▶ **Problem statement**
Only lines holding the word "where" are wanted from the records; copy all of them.

▶ **Extracted information**
>>

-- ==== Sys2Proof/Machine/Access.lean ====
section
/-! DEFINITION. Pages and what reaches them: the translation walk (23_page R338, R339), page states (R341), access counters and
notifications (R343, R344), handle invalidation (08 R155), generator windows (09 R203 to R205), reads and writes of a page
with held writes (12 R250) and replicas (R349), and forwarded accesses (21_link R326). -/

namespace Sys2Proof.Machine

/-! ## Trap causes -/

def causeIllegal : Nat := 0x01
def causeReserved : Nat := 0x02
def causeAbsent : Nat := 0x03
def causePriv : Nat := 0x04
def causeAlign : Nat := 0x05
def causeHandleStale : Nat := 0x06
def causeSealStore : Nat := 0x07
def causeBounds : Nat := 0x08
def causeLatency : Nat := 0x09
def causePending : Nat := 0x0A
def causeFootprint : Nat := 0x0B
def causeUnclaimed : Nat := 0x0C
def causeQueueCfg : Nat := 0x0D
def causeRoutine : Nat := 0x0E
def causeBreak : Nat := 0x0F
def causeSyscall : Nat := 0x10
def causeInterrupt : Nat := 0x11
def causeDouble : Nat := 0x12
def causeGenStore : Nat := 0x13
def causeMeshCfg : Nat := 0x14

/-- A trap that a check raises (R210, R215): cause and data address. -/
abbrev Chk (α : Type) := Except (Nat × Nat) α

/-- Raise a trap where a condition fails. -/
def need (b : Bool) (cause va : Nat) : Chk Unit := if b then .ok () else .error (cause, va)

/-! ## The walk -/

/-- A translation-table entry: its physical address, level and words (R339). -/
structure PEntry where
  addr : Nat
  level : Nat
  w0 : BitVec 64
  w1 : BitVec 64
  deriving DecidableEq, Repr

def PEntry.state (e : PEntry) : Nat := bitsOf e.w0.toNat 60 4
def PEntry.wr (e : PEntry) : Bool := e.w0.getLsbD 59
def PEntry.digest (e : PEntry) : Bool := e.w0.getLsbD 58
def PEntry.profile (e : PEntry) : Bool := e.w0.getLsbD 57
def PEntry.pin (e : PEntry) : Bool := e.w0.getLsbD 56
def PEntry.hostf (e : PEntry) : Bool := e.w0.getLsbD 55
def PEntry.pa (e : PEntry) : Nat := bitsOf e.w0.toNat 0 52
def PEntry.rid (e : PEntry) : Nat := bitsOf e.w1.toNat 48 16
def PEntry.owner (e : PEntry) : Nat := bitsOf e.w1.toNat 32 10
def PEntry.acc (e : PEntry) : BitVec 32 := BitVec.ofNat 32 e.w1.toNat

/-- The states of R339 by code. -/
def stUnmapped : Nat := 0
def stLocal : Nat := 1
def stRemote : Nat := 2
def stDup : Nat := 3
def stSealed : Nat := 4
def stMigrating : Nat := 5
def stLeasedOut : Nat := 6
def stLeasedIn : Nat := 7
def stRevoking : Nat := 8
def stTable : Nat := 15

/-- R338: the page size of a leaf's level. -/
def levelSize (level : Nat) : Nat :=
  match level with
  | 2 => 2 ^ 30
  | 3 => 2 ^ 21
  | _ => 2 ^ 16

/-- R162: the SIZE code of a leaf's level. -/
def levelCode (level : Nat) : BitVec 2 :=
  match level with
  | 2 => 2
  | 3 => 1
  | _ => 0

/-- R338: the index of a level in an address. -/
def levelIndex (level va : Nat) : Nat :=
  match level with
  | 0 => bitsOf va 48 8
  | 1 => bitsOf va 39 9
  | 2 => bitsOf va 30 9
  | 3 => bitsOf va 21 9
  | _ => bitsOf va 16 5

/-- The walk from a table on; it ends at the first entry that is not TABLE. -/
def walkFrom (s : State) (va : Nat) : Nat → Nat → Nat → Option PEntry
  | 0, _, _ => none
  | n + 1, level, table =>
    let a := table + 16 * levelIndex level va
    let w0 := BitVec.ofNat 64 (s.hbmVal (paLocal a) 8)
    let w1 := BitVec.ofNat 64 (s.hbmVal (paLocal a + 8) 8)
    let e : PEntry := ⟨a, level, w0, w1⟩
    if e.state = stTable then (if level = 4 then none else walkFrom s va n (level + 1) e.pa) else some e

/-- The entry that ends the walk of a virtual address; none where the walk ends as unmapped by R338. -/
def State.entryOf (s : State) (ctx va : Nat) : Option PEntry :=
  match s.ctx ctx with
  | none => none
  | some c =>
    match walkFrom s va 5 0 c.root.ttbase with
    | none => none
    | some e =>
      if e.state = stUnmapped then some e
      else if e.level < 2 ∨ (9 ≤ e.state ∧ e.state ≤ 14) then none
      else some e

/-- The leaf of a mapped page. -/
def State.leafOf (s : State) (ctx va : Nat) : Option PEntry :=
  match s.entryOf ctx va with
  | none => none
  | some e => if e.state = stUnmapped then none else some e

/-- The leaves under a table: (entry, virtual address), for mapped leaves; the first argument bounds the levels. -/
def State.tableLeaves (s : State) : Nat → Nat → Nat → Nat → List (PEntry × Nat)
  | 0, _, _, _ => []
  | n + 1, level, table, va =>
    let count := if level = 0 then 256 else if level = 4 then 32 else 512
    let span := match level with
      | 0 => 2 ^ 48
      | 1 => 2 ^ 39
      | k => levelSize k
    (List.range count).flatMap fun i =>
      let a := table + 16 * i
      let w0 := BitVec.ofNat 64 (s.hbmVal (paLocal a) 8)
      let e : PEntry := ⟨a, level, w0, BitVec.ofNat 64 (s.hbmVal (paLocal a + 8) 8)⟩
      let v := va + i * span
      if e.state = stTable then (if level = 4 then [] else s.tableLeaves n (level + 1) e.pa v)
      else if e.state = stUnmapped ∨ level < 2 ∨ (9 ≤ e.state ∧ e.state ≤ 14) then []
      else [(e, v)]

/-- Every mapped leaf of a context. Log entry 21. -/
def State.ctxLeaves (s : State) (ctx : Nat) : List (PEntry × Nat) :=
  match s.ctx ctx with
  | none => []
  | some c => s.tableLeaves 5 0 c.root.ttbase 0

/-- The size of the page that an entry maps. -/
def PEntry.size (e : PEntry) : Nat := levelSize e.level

<<
>>

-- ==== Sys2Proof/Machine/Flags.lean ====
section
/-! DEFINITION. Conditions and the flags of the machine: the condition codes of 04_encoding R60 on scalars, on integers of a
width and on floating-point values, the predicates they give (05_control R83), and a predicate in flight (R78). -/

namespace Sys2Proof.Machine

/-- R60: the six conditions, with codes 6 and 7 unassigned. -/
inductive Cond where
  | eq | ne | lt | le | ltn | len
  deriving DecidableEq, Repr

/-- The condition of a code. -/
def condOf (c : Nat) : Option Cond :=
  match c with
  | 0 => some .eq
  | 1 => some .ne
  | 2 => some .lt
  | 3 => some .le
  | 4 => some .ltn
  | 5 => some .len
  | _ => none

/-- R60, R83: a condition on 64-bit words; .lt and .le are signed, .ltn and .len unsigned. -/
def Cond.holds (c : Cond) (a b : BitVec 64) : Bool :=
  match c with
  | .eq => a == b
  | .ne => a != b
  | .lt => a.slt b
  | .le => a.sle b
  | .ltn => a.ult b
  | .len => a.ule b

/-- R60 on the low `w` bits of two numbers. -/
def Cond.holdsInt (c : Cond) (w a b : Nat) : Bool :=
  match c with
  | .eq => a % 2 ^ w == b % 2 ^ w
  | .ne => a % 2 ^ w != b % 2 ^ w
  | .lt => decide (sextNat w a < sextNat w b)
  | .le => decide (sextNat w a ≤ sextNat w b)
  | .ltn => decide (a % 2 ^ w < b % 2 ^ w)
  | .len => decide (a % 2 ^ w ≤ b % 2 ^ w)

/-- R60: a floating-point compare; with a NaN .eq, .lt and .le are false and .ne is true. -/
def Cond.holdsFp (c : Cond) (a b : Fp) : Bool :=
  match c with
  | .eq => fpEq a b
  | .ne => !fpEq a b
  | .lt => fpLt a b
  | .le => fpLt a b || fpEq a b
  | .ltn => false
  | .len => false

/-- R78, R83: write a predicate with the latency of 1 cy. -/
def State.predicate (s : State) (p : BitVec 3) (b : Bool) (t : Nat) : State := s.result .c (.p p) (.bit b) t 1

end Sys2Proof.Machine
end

<<

▶ **Answer below**
/-- Raise a trap where a condition fails. -/
structure PEntry where
/-- The entry that ends the walk of a virtual address; none where the walk ends as unmapped by R338. -/
inductive Cond where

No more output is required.